▶ _Aim of the exercise_: Every record that follows should appear again in your answer, exactly the same.

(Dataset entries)
————

-- ==== Sys2Proof/Laws/Flags.lean ====
section
/-! SUPPORT. One bit of FLAGS after it, or another bit, was set (spec/10_state.md R31). -/

namespace Sys2Proof.Machine

/-- Setting bit `i` decides bit `i` and keeps every other bit. -/
theorem bitAt_setBit (f : Word) (i j : Nat) (b : Bool) :
    bitAt (setBit f i b) j = if j = i ∧ i < 16 then b else bitAt f j := by
  by_cases hj : j < 16
  · cases b
    · by_cases hij : j = i
      · subst hij
        simp [bitAt, setBit, hj]
      · have : ¬(i ≤ j ∧ j - i = 0) := by omega
        by_cases hle : j < i
        · simp [bitAt, setBit, hj, hij, hle]
        · simp [bitAt, setBit, hj, hij, hle]
          intro
          omega
    · by_cases hij : j = i
      · subst hij
        simp [bitAt, setBit, hj]
      · by_cases hle : j < i
        · simp [bitAt, setBit, hj, hij, hle]
        · simp [bitAt, setBit, hj, hij, hle]
          intro
          omega
  · have h1 : bitAt f j = false := by simp [bitAt, BitVec.getLsbD_of_ge f j (by omega)]
    have h2 : bitAt (setBit f i b) j = false := by simp [bitAt, BitVec.getLsbD_of_ge _ j (by omega : 16 ≤ j)]
    have h3 : ¬(j = i ∧ i < 16) := by omega
    rw [h1, h2, if_neg h3]

theorem bitAt_setBit_same (f : Word) {i : Nat} (b : Bool) (h : i < 16) : bitAt (setBit f i b) i = b := by
  simp [bitAt_setBit, h]

theorem bitAt_setBit_of_ne (f : Word) {i j : Nat} (b : Bool) (h : j ≠ i) : bitAt (setBit f i b) j = bitAt f j := by
  simp [bitAt_setBit, h]

/-- Two flags words with the same 16 bits are the same. -/
theorem flags_ext {f g : Word} (h : ∀ j, j < 16 → bitAt f j = bitAt g j) : f = g :=
  BitVec.eq_of_getLsbD_eq fun j hj => h j hj

@[simp] theorem aluXor_result (w : PfWidth) (a b f : Word) : (aluXor w a b f).1 = a ^^^ b := rfl

/-- Every bit of the flags word the ALU answers with (R101). -/
theorem bitAt_aluXor (w : PfWidth) (a b f : Word) (j : Nat) :
    bitAt (aluXor w a b f).2 j =
      if j = pfBit then parityEven w (a ^^^ b)
      else if j = zfBit then (a ^^^ b) == 0#16
      else if j = sfBit then bitAt (a ^^^ b) 15
      else if j = ofBit then false
      else if j = cfBit then false
      else bitAt f j := by
  simp [aluXor, bitAt_setBit, cfBit, pfBit, zfBit, sfBit, ofBit]

end Sys2Proof.Machine
end

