/-- `Mov` raises its source's error before it looks at its destination (R96). -/
theorem opMov_of_load_error {dst src : Operand} {len : Nat} {s : State} {e : Fault} (hl : load src s = .error e) :
    opMov dst src len s = .error e := by
  simp [opMov, hl, bind, Except.bind]

theorem opMov_of_store_error {dst src : Operand} {len : Nat} {s : State} {v : Word} {e : Fault}
    (hl : load src s = .ok v) (hs : store dst v s = .error e) : opMov dst src len s = .error e := by
  simp [opMov, hl, hs, bind, Except.bind]

/-- `Xor` answers wherever its two operands do (R108). -/
theorem opXor_of_store {dst src : Operand} {len : Nat} {s u : State} {a b : Word} (ha : load dst s = .ok a)
    (hb : load src s = .ok b) (hs : store dst (a ^^^ b) s = .ok u) :
    opXor dst src len s = .ok (advanceIp (u.setFlags (aluXor s.params.pfWidth a b s.flags).2) len) := by
  simp [opXor, ha, hb, hs, bind, Except.bind, pure, Except.pure]

/-- `Xor` raises its destination's error before it loads its source (R108). -/
theorem opXor_of_load_dst_error {dst src : Operand} {len : Nat} {s : State} {e : Fault} (ha : load dst s = .error e) :
    opXor dst src len s = .error e := by
  simp [opXor, ha, bind, Except.bind]

theorem opXor_of_load_src_error {dst src : Operand} {len : Nat} {s : State} {a : Word} {e : Fault}
    (ha : load dst s = .ok a) (hb : load src s = .error e) : opXor dst src len s = .error e := by
  simp [opXor, ha, hb, bind, Except.bind]

/-- What `Pop` into an operand that stores every word does (R116): it fails with the stack read's error, or stores the
word at SS:SP. -/
theorem opPop_of_store {dst : Operand} {len : Nat} {s : State} {put : Word → State}
    (hs : ∀ v, store dst v s = .ok (put v)) :
    (∃ v, memReadWord s (s.getSeg SS) (s.getGpr SP) = .ok v ∧
      opPop dst len s = .ok (advanceIp (popAdjust (put v)) len)) ∨
    opPop dst len s = .error (.outOfBounds (s.getSeg SS) (s.getGpr SP) 2) := by
  rcases memReadWord_cases s (s.getSeg SS) (s.getGpr SP) with ⟨-, hr⟩ | ⟨-, hr⟩
  · exact .inl ⟨_, hr, by simp [opPop, hr, hs, bind, Except.bind, pure, Except.pure]⟩
  · exact .inr (by simp [opPop, hr, bind, Except.bind])

/-- A `Push` of a word that loads can fail only by its stack write (R113). -/
theorem opPush_error {src : Operand} {len : Nat} {s : State} {v : Word} {e : Fault} (hl : load src s = .ok v)
    (h : opPush src len s = .error e) : e = .outOfBounds (s.getSeg SS) (pushOffset s) 2 := by
  rcases opPush_of_load (len := len) hl with ⟨-, hp⟩ | ⟨-, hp⟩ <;> rw [hp] at h <;> cases h
  rfl

/-- A well-formed instruction can fail only by its stack access (R41, R113, R117). -/
theorem exec_fault_of_wellFormed {i : Instr} {s : State} {e : Fault} (hwf : i.wellFormed = true)
    (h : exec i s = .fault e) : ∃ seg off, e = .outOfBounds seg off 2 := by
  have hexec := exec_eq_fault_iff.mp h
  cases i with
  | pushAx => exact ⟨_, _, opPush_error (load_register s ax_lt) hexec⟩
  | pushSs => exact ⟨_, _, opPush_error (load_segment s ss_lt) hexec⟩
  | popEs =>
    rcases opPop_of_store (len := 1) (fun v => store_segment s v es_lt) with ⟨v, -, hp⟩ | hp <;>
      cases hp.symm.trans hexec
    exact ⟨_, _, rfl⟩
  | movR16R16 reg rm =>
    obtain ⟨hreg, hrm⟩ : reg < 8 ∧ rm < 8 := by simpa [Instr.wellFormed] using hwf
    cases (opMov_of_store (load_register s hrm) (store_register s _ hreg)).symm.trans hexec
  | movSregR16 sreg rm =>
    obtain ⟨hsreg, hrm⟩ : sreg < 4 ∧ rm < 8 := by simpa [Instr.wellFormed] using hwf
    cases (opMov_of_store (load_register s hrm) (store_segment s _ hsreg)).symm.trans hexec
  | xorR16R16 reg rm =>
    obtain ⟨hreg, hrm⟩ : reg < 8 ∧ rm < 8 := by simpa [Instr.wellFormed] using hwf
    cases (opXor_of_store (load_register s hreg) (load_register s hrm) (store_register s _ hreg)).symm.trans hexec
  | movBxImm16 imm => cases (opMov_of_store (load_immediate imm s) (store_register s imm bx_lt)).symm.trans hexec
  | movSpImm16 imm => cases (opMov_of_store (load_immediate imm s) (store_register s imm sp_lt)).symm.trans hexec
  | jmpRel8 | cli => cases hexec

————

▶ _Written solution_:
-- ==== Sys2Proof/Laws/Flags.lean ====
section
/-! SUPPORT. One bit of FLAGS after it, or another bit, was set (spec/10_state.md R31). -/

namespace Sys2Proof.Machine

/-- Setting bit `i` decides bit `i` and keeps every other bit. -/
theorem bitAt_setBit (f : Word) (i j : Nat) (b : Bool) :
    bitAt (setBit f i b) j = if j = i ∧ i < 16 then b else bitAt f j := by
  by_cases hj : j < 16
  · cases b
    · by_cases hij : j = i
      · subst hij
        simp [bitAt, setBit, hj]
      · have : ¬(i ≤ j ∧ j - i = 0) := by omega
        by_cases hle : j < i
        · simp [bitAt, setBit, hj, hij, hle]
        · simp [bitAt, setBit, hj, hij, hle]
          intro
          omega
    · by_cases hij : j = i
      · subst hij
        simp [bitAt, setBit, hj]
      · by_cases hle : j < i
        · simp [bitAt, setBit, hj, hij, hle]
        · simp [bitAt, setBit, hj, hij, hle]
          intro
          omega
  · have h1 : bitAt f j = false := by simp [bitAt, BitVec.getLsbD_of_ge f j (by omega)]
    have h2 : bitAt (setBit f i b) j = false := by simp [bitAt, BitVec.getLsbD_of_ge _ j (by omega : 16 ≤ j)]
    have h3 : ¬(j = i ∧ i < 16) := by omega
    rw [h1, h2, if_neg h3]

theorem bitAt_setBit_same (f : Word) {i : Nat} (b : Bool) (h : i < 16) : bitAt (setBit f i b) i = b := by
  simp [bitAt_setBit, h]

theorem bitAt_setBit_of_ne (f : Word) {i j : Nat} (b : Bool) (h : j ≠ i) : bitAt (setBit f i b) j = bitAt f j := by
  simp [bitAt_setBit, h]

/-- Two flags words with the same 16 bits are the same. -/
theorem flags_ext {f g : Word} (h : ∀ j, j < 16 → bitAt f j = bitAt g j) : f = g :=
  BitVec.eq_of_getLsbD_eq fun j hj => h j hj

@[simp] theorem aluXor_result (w : PfWidth) (a b f : Word) : (aluXor w a b f).1 = a ^^^ b := rfl

/-- Every bit of the flags word the ALU answers with (R101). -/
theorem bitAt_aluXor (w : PfWidth) (a b f : Word) (j : Nat) :
    bitAt (aluXor w a b f).2 j =
      if j = pfBit then parityEven w (a ^^^ b)
      else if j = zfBit then (a ^^^ b) == 0#16
      else if j = sfBit then bitAt (a ^^^ b) 15
      else if j = ofBit then false
      else if j = cfBit then false
      else bitAt f j := by
  simp [aluXor, bitAt_setBit, cfBit, pfBit, zfBit, sfBit, ofBit]

end Sys2Proof.Machine
end

/-- `Mov` raises its source's error before it looks at its destination (R96). -/
theorem opMov_of_load_error {dst src : Operand} {len : Nat} {s : State} {e : Fault} (hl : load src s = .error e) :
    opMov dst src len s = .error e := by
  simp [opMov, hl, bind, Except.bind]

theorem opMov_of_store_error {dst src : Operand} {len : Nat} {s : State} {v : Word} {e : Fault}
    (hl : load src s = .ok v) (hs : store dst v s = .error e) : opMov dst src len s = .error e := by
  simp [opMov, hl, hs, bind, Except.bind]

/-- `Xor` answers wherever its two operands do (R108). -/
theorem opXor_of_store {dst src : Operand} {len : Nat} {s u : State} {a b : Word} (ha : load dst s = .ok a)
    (hb : load src s = .ok b) (hs : store dst (a ^^^ b) s = .ok u) :
    opXor dst src len s = .ok (advanceIp (u.setFlags (aluXor s.params.pfWidth a b s.flags).2) len) := by
  simp [opXor, ha, hb, hs, bind, Except.bind, pure, Except.pure]

/-- `Xor` raises its destination's error before it loads its source (R108). -/
theorem opXor_of_load_dst_error {dst src : Operand} {len : Nat} {s : State} {e : Fault} (ha : load dst s = .error e) :
    opXor dst src len s = .error e := by
  simp [opXor, ha, bind, Except.bind]

theorem opXor_of_load_src_error {dst src : Operand} {len : Nat} {s : State} {a : Word} {e : Fault}
    (ha : load dst s = .ok a) (hb : load src s = .error e) : opXor dst src len s = .error e := by
  simp [opXor, ha, hb, bind, Except.bind]

/-- What `Pop` into an operand that stores every word does (R116): it fails with the stack read's error, or stores the
word at SS:SP. -/
theorem opPop_of_store {dst : Operand} {len : Nat} {s : State} {put : Word → State}
    (hs : ∀ v, store dst v s = .ok (put v)) :
    (∃ v, memReadWord s (s.getSeg SS) (s.getGpr SP) = .ok v ∧
      opPop dst len s = .ok (advanceIp (popAdjust (put v)) len)) ∨
    opPop dst len s = .error (.outOfBounds (s.getSeg SS) (s.getGpr SP) 2) := by
  rcases memReadWord_cases s (s.getSeg SS) (s.getGpr SP) with ⟨-, hr⟩ | ⟨-, hr⟩
  · exact .inl ⟨_, hr, by simp [opPop, hr, hs, bind, Except.bind, pure, Except.pure]⟩
  · exact .inr (by simp [opPop, hr, bind, Except.bind])

/-- A `Push` of a word that loads can fail only by its stack write (R113). -/
theorem opPush_error {src : Operand} {len : Nat} {s : State} {v : Word} {e : Fault} (hl : load src s = .ok v)
    (h : opPush src len s = .error e) : e = .outOfBounds (s.getSeg SS) (pushOffset s) 2 := by
  rcases opPush_of_load (len := len) hl with ⟨-, hp⟩ | ⟨-, hp⟩ <;> rw [hp] at h <;> cases h
  rfl

/-- A well-formed instruction can fail only by its stack access (R41, R113, R117). -/
theorem exec_fault_of_wellFormed {i : Instr} {s : State} {e : Fault} (hwf : i.wellFormed = true)
    (h : exec i s = .fault e) : ∃ seg off, e = .outOfBounds seg off 2 := by
  have hexec := exec_eq_fault_iff.mp h
  cases i with
  | pushAx => exact ⟨_, _, opPush_error (load_register s ax_lt) hexec⟩
  | pushSs => exact ⟨_, _, opPush_error (load_segment s ss_lt) hexec⟩
  | popEs =>
    rcases opPop_of_store (len := 1) (fun v => store_segment s v es_lt) with ⟨v, -, hp⟩ | hp <;>
      cases hp.symm.trans hexec
    exact ⟨_, _, rfl⟩
  | movR16R16 reg rm =>
    obtain ⟨hreg, hrm⟩ : reg < 8 ∧ rm < 8 := by simpa [Instr.wellFormed] using hwf
    cases (opMov_of_store (load_register s hrm) (store_register s _ hreg)).symm.trans hexec
  | movSregR16 sreg rm =>
    obtain ⟨hsreg, hrm⟩ : sreg < 4 ∧ rm < 8 := by simpa [Instr.wellFormed] using hwf
    cases (opMov_of_store (load_register s hrm) (store_segment s _ hsreg)).symm.trans hexec
  | xorR16R16 reg rm =>
    obtain ⟨hreg, hrm⟩ : reg < 8 ∧ rm < 8 := by simpa [Instr.wellFormed] using hwf
    cases (opXor_of_store (load_register s hreg) (load_register s hrm) (store_register s _ hreg)).symm.trans hexec
  | movBxImm16 imm => cases (opMov_of_store (load_immediate imm s) (store_register s imm bx_lt)).symm.trans hexec
  | movSpImm16 imm => cases (opMov_of_store (load_immediate imm s) (store_register s imm sp_lt)).symm.trans hexec
  | jmpRel8 | cli => cases hexec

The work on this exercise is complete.